## Your assignment:
Lines below starting with the line with "(s.raiseAddress e).ea a = s.ea a := rfl" and going on through the line with "val).reg y = s.reg y := rfl" must be output exactly; the rest of the records must be left out.

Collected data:
/-! `State.tick` -/

@[simp] theorem tick_v : (s.tick).v = s.v := rfl
@[simp] theorem tick_i : (s.tick).i = s.i := rfl
@[simp] theorem tick_pc : (s.tick).pc = s.pc := rfl
@[simp] theorem tick_stack : (s.tick).stack = s.stack := rfl
@[simp] theorem tick_sp : (s.tick).sp = s.sp := rfl
@[simp] theorem tick_dt : (s.tick).dt = tickDown s.dt := rfl
@[simp] theorem tick_st : (s.tick).st = tickDown s.st := rfl
@[simp] theorem tick_mem : (s.tick).mem = s.mem := rfl
@[simp] theorem tick_fb : (s.tick).fb = s.fb := rfl
@[simp] theorem tick_k : (s.tick).k = s.k := rfl
@[simp] theorem tick_kwait : (s.tick).kwait = s.kwait := rfl
@[simp] theorem tick_kwaitX : (s.tick).kwaitX = s.kwaitX := rfl
@[simp] theorem tick_kprev : (s.tick).kprev = s.kprev := rfl
@[simp] theorem tick_ir : (s.tick).ir = s.ir := rfl
@[simp] theorem tick_errCode : (s.tick).errCode = s.errCode := rfl
@[simp] theorem tick_errPc : (s.tick).errPc = s.errPc := rfl
@[simp] theorem tick_errInfo : (s.tick).errInfo = s.errInfo := rfl
@[simp] theorem tick_rngs : (s.tick).rngs = s.rngs := rfl
@[simp] theorem tick_cfg : (s.tick).cfg = s.cfg := rfl

/-! `State.putKey` -/

@[simp] theorem putKey_v (key : Nat) (pressed : Bool) : (s.putKey key pressed).v = s.v := rfl
@[simp] theorem putKey_i (key : Nat) (pressed : Bool) : (s.putKey key pressed).i = s.i := rfl
@[simp] theorem putKey_pc (key : Nat) (pressed : Bool) : (s.putKey key pressed).pc = s.pc := rfl
@[simp] theorem putKey_stack (key : Nat) (pressed : Bool) : (s.putKey key pressed).stack = s.stack := rfl
@[simp] theorem putKey_sp (key : Nat) (pressed : Bool) : (s.putKey key pressed).sp = s.sp := rfl
@[simp] theorem putKey_dt (key : Nat) (pressed : Bool) : (s.putKey key pressed).dt = s.dt := rfl
@[simp] theorem putKey_st (key : Nat) (pressed : Bool) : (s.putKey key pressed).st = s.st := rfl
@[simp] theorem putKey_mem (key : Nat) (pressed : Bool) : (s.putKey key pressed).mem = s.mem := rfl
@[simp] theorem putKey_fb (key : Nat) (pressed : Bool) : (s.putKey key pressed).fb = s.fb := rfl
@[simp] theorem putKey_k (key : Nat) (pressed : Bool) : (s.putKey key pressed).k = if pressed then s.k ||| BitVec.twoPow 16 key else s.k &&& ~~~(BitVec.twoPow 16 key) := rfl
@[simp] theorem putKey_kwait (key : Nat) (pressed : Bool) : (s.putKey key pressed).kwait = s.kwait := rfl
@[simp] theorem putKey_kwaitX (key : Nat) (pressed : Bool) : (s.putKey key pressed).kwaitX = s.kwaitX := rfl
@[simp] theorem putKey_kprev (key : Nat) (pressed : Bool) : (s.putKey key pressed).kprev = s.kprev := rfl
@[simp] theorem putKey_ir (key : Nat) (pressed : Bool) : (s.putKey key pressed).ir = s.ir := rfl
@[simp] theorem putKey_errCode (key : Nat) (pressed : Bool) : (s.putKey key pressed).errCode = s.errCode := rfl
@[simp] theorem putKey_errPc (key : Nat) (pressed : Bool) : (s.putKey key pressed).errPc = s.errPc := rfl
@[simp] theorem putKey_errInfo (key : Nat) (pressed : Bool) : (s.putKey key pressed).errInfo = s.errInfo := rfl
@[simp] theorem putKey_rngs (key : Nat) (pressed : Bool) : (s.putKey key pressed).rngs = s.rngs := rfl
@[simp] theorem putKey_cfg (key : Nat) (pressed : Bool) : (s.putKey key pressed).cfg = s.cfg := rfl

/-! `State.copyRom` -/

@[simp] theorem copyRom_v (bytes : List Byte) : (s.copyRom bytes).v = s.v := rfl
@[simp] theorem copyRom_i (bytes : List Byte) : (s.copyRom bytes).i = s.i := rfl
@[simp] theorem copyRom_pc (bytes : List Byte) : (s.copyRom bytes).pc = s.pc := rfl
@[simp] theorem copyRom_stack (bytes : List Byte) : (s.copyRom bytes).stack = s.stack := rfl
@[simp] theorem copyRom_sp (bytes : List Byte) : (s.copyRom bytes).sp = s.sp := rfl
@[simp] theorem copyRom_dt (bytes : List Byte) : (s.copyRom bytes).dt = s.dt := rfl
@[simp] theorem copyRom_st (bytes : List Byte) : (s.copyRom bytes).st = s.st := rfl
@[simp] theorem copyRom_mem (bytes : List Byte) : (s.copyRom bytes).mem = Memory.writeAll s.cfg s.mem (span 0x200 bytes.length) bytes := rfl
@[simp] theorem copyRom_fb (bytes : List Byte) : (s.copyRom bytes).fb = s.fb := rfl
@[simp] theorem copyRom_k (bytes : List Byte) : (s.copyRom bytes).k = s.k := rfl
@[simp] theorem copyRom_kwait (bytes : List Byte) : (s.copyRom bytes).kwait = s.kwait := rfl
@[simp] theorem copyRom_kwaitX (bytes : List Byte) : (s.copyRom bytes).kwaitX = s.kwaitX := rfl
@[simp] theorem copyRom_kprev (bytes : List Byte) : (s.copyRom bytes).kprev = s.kprev := rfl
@[simp] theorem copyRom_ir (bytes : List Byte) : (s.copyRom bytes).ir = s.ir := rfl
@[simp] theorem copyRom_errCode (bytes : List Byte) : (s.copyRom bytes).errCode = s.errCode := rfl
@[simp] theorem copyRom_errPc (bytes : List Byte) : (s.copyRom bytes).errPc = s.errPc := rfl
@[simp] theorem copyRom_errInfo (bytes : List Byte) : (s.copyRom bytes).errInfo = s.errInfo := rfl
@[simp] theorem copyRom_rngs (bytes : List Byte) : (s.copyRom bytes).rngs = s.rngs := rfl
@[simp] theorem copyRom_cfg (bytes : List Byte) : (s.copyRom bytes).cfg = s.cfg := rfl

/-! Accessors after an update that leaves what they read -/

@[simp] theorem setReg_byteAt (x : Reg) (b : Byte) (a : Nat) : (s.setReg x b).byteAt a = s.byteAt a := rfl
@[simp] theorem setReg_ea (x : Reg) (b : Byte) (a : Nat) : (s.setReg x b).ea a = s.ea a := rfl
@[simp] theorem setReg_pixel (x : Reg) (b : Byte) (px : Fin 64) (py : Fin 32) : (s.setReg x b).pixel px py = s.pixel px py := rfl
@[simp] theorem setFlag_byteAt (f : Byte) (a : Nat) : (s.setFlag f).byteAt a = s.byteAt a := rfl
@[simp] theorem setFlag_ea (f : Byte) (a : Nat) : (s.setFlag f).ea a = s.ea a := rfl
@[simp] theorem setFlag_pixel (f : Byte) (px : Fin 64) (py : Fin 32) : (s.setFlag f).pixel px py = s.pixel px py := rfl
@[simp] theorem jumpTo_reg (target : Word) (y : Reg) : (s.jumpTo target).reg y = s.reg y := rfl
@[simp] theorem jumpTo_byteAt (target : Word) (a : Nat) : (s.jumpTo target).byteAt a = s.byteAt a := rfl
@[simp] theorem jumpTo_ea (target : Word) (a : Nat) : (s.jumpTo target).ea a = s.ea a := rfl
@[simp] theorem jumpTo_pixel (target : Word) (px : Fin 64) (py : Fin 32) : (s.jumpTo target).pixel px py = s.pixel px py := rfl
@[simp] theorem advance_reg (y : Reg) : (s.advance).reg y = s.reg y := rfl
@[simp] theorem advance_byteAt (a : Nat) : (s.advance).byteAt a = s.byteAt a := rfl
@[simp] theorem advance_ea (a : Nat) : (s.advance).ea a = s.ea a := rfl
@[simp] theorem advance_pixel (px : Fin 64) (py : Fin 32) : (s.advance).pixel px py = s.pixel px py := rfl
@[simp] theorem skipIf_reg (c : Bool) (y : Reg) : (s.skipIf c).reg y = s.reg y := rfl
@[simp] theorem skipIf_byteAt (c : Bool) (a : Nat) : (s.skipIf c).byteAt a = s.byteAt a := rfl
@[simp] theorem skipIf_ea (c : Bool) (a : Nat) : (s.skipIf c).ea a = s.ea a := rfl
@[simp] theorem skipIf_pixel (c : Bool) (px : Fin 64) (py : Fin 32) : (s.skipIf c).pixel px py = s.pixel px py := rfl
@[simp] theorem raise_reg (kind : ErrorKind) (info : BitVec 32) (y : Reg) : (s.raise kind info).reg y = s.reg y := rfl
@[simp] theorem raise_byteAt (kind : ErrorKind) (info : BitVec 32) (a : Nat) : (s.raise kind info).byteAt a = s.byteAt a := rfl
@[simp] theorem raise_ea (kind : ErrorKind) (info : BitVec 32) (a : Nat) : (s.raise kind info).ea a = s.ea a := rfl
@[simp] theorem raise_pixel (kind : ErrorKind) (info : BitVec 32) (px : Fin 64) (py : Fin 32) : (s.raise kind info).pixel px py = s.pixel px py := rfl
@[simp] theorem raiseAddress_reg (a : Nat) (y : Reg) : (s.raiseAddress a).reg y = s.reg y := rfl
@[simp] theorem raiseAddress_byteAt (e a : Nat) : (s.raiseAddress e).byteAt a = s.byteAt a := rfl
@[simp] theorem raiseAddress_ea (e a : Nat) : (s.raiseAddress e).ea a = s.ea a := rfl
@[simp] theorem raiseAddress_pixel (a : Nat) (px : Fin 64) (py : Fin 32) : (s.raiseAddress a).pixel px py = s.pixel px py := rfl
@[simp] theorem raiseKey_reg (x : Reg) (y : Reg) : (s.raiseKey x).reg y = s.reg y := rfl
@[simp] theorem raiseKey_byteAt (x : Reg) (a : Nat) : (s.raiseKey x).byteAt a = s.byteAt a := rfl
@[simp] theorem raiseKey_ea (x : Reg) (a : Nat) : (s.raiseKey x).ea a = s.ea a := rfl
@[simp] theorem raiseKey_pixel (x : Reg) (px : Fin 64) (py : Fin 32) : (s.raiseKey x).pixel px py = s.pixel px py := rfl
@[simp] theorem clearError_reg (y : Reg) : (s.clearError).reg y = s.reg y := rfl
@[simp] theorem clearError_byteAt (a : Nat) : (s.clearError).byteAt a = s.byteAt a := rfl
@[simp] theorem clearError_ea (a : Nat) : (s.clearError).ea a = s.ea a := rfl
@[simp] theorem clearError_pixel (px : Fin 64) (py : Fin 32) : (s.clearError).pixel px py = s.pixel px py := rfl
@[simp] theorem finish_byteAt (x : Reg) (b : Byte) (a : Nat) : (s.finish x b).byteAt a = s.byteAt a := rfl
@[simp] theorem finish_ea (x : Reg) (b : Byte) (a : Nat) : (s.finish x b).ea a = s.ea a := rfl
@[simp] theorem finish_pixel (x : Reg) (b : Byte) (px : Fin 64) (py : Fin 32) : (s.finish x b).pixel px py = s.pixel px py := rfl
@[simp] theorem finishFlag_byteAt (x : Reg) (b f : Byte) (a : Nat) : (s.finishFlag x b f).byteAt a = s.byteAt a := rfl
@[simp] theorem finishFlag_ea (x : Reg) (b f : Byte) (a : Nat) : (s.finishFlag x b f).ea a = s.ea a := rfl
@[simp] theorem finishFlag_pixel (x : Reg) (b f : Byte) (px : Fin 64) (py : Fin 32) : (s.finishFlag x b f).pixel px py = s.pixel px py := rfl
@[simp] theorem finishI_reg (val : Word) (y : Reg) : (s.finishI val).reg y = s.reg y := rfl
@[simp] theorem finishI_byteAt (val : Word) (a : Nat) : (s.finishI val).byteAt a = s.byteAt a := rfl
@[simp] theorem finishI_ea (val : Word) (a : Nat) : (s.finishI val).ea a = s.ea a := rfl
@[simp] theorem finishI_pixel (val : Word) (px : Fin 64) (py : Fin 32) : (s.finishI val).pixel px py = s.pixel px py := rfl
@[simp] theorem tick_reg (y : Reg) : (s.tick).reg y = s.reg y := rfl
@[simp] theorem tick_byteAt (a : Nat) : (s.tick).byteAt a = s.byteAt a := rfl
@[simp] theorem tick_ea (a : Nat) : (s.tick).ea a = s.ea a := rfl
@[simp] theorem tick_pixel (px : Fin 64) (py : Fin 32) : (s.tick).pixel px py = s.pixel px py := rfl
@[simp] theorem putKey_reg (key : Nat) (pressed : Bool) (y : Reg) : (s.putKey key pressed).reg y = s.reg y := rfl
@[simp] theorem putKey_byteAt (key : Nat) (pressed : Bool) (a : Nat) : (s.putKey key pressed).byteAt a = s.byteAt a := rfl
@[simp] theorem putKey_ea (key : Nat) (pressed : Bool) (a : Nat) : (s.putKey key pressed).ea a = s.ea a := rfl
@[simp] theorem putKey_pixel (key : Nat) (pressed : Bool) (px : Fin 64) (py : Fin 32) : (s.putKey key pressed).pixel px py = s.pixel px py := rfl
@[simp] theorem copyRom_reg (bytes : List Byte) (y : Reg) : (s.copyRom bytes).reg y = s.reg y := rfl
@[simp] theorem copyRom_ea (bytes : List Byte) (a : Nat) : (s.copyRom bytes).ea a = s.ea a := rfl
@[simp] theorem copyRom_pixel (bytes : List Byte) (px : Fin 64) (py : Fin 32) : (s.copyRom bytes).pixel px py = s.pixel px py := rfl

/-! Registers -/

/-- Reading a register after a register write. -/
@[simp] theorem setReg_reg (x y : Reg) (b : Byte) : (s.setReg x b).reg y = if x = y then b else s.reg y := by
  simp [State.reg, State.setReg, Vector.getElem_set, Fin.ext_iff]

/-- Reading a register after the flag write. -/
@[simp] theorem setFlag_reg (y : Reg) (f : Byte) : (s.setFlag f).reg y = if 15 = y then f else s.reg y :=
  setReg_reg s 15 y f

@[simp] theorem finish_reg (x y : Reg) (b : Byte) : (s.finish x b).reg y = if x = y then b else s.reg y :=
  setReg_reg s x y b

/-- The flag is written last: it is what VF holds even when x = F (R184). -/
@[simp] theorem finishFlag_reg (x y : Reg) (b f : Byte) :
    (s.finishFlag x b f).reg y = if 15 = y then f else if x = y then b else s.reg y := by
  show ((s.setReg x b).setFlag f).reg y = _
  simp

/-- The state a raise leaves, written out (R288, R289). -/
theorem raise_eq (kind : ErrorKind) (info : BitVec 32) :
    s.raise kind info = { s with errCode := errorCodeOf kind, errPc := s.pc, errInfo := info } := rfl

/-- Every raised code is one of 1 to 5 (R280). -/
theorem errorCodeOf_ne_zero (kind : ErrorKind) : errorCodeOf kind ≠ 0 := by cases kind <;> decide

end Sys2Proof.Laws
end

## Solution below:
@[simp] theorem raiseAddress_ea (e a : Nat) : (s.raiseAddress e).ea a = s.ea a := rfl
@[simp] theorem raiseAddress_pixel (a : Nat) (px : Fin 64) (py : Fin 32) : (s.raiseAddress a).pixel px py = s.pixel px py := rfl
@[simp] theorem raiseKey_reg (x : Reg) (y : Reg) : (s.raiseKey x).reg y = s.reg y := rfl
@[simp] theorem raiseKey_byteAt (x : Reg) (a : Nat) : (s.raiseKey x).byteAt a = s.byteAt a := rfl
@[simp] theorem raiseKey_ea (x : Reg) (a : Nat) : (s.raiseKey x).ea a = s.ea a := rfl
@[simp] theorem raiseKey_pixel (x : Reg) (px : Fin 64) (py : Fin 32) : (s.raiseKey x).pixel px py = s.pixel px py := rfl
@[simp] theorem clearError_reg (y : Reg) : (s.clearError).reg y = s.reg y := rfl
@[simp] theorem clearError_byteAt (a : Nat) : (s.clearError).byteAt a = s.byteAt a := rfl
@[simp] theorem clearError_ea (a : Nat) : (s.clearError).ea a = s.ea a := rfl
@[simp] theorem clearError_pixel (px : Fin 64) (py : Fin 32) : (s.clearError).pixel px py = s.pixel px py := rfl
@[simp] theorem finish_byteAt (x : Reg) (b : Byte) (a : Nat) : (s.finish x b).byteAt a = s.byteAt a := rfl
@[simp] theorem finish_ea (x : Reg) (b : Byte) (a : Nat) : (s.finish x b).ea a = s.ea a := rfl
@[simp] theorem finish_pixel (x : Reg) (b : Byte) (px : Fin 64) (py : Fin 32) : (s.finish x b).pixel px py = s.pixel px py := rfl
@[simp] theorem finishFlag_byteAt (x : Reg) (b f : Byte) (a : Nat) : (s.finishFlag x b f).byteAt a = s.byteAt a := rfl
@[simp] theorem finishFlag_ea (x : Reg) (b f : Byte) (a : Nat) : (s.finishFlag x b f).ea a = s.ea a := rfl
@[simp] theorem finishFlag_pixel (x : Reg) (b f : Byte) (px : Fin 64) (py : Fin 32) : (s.finishFlag x b f).pixel px py = s.pixel px py := rfl
@[simp] theorem finishI_reg (val : Word) (y : Reg) : (s.finishI val).reg y = s.reg y := rfl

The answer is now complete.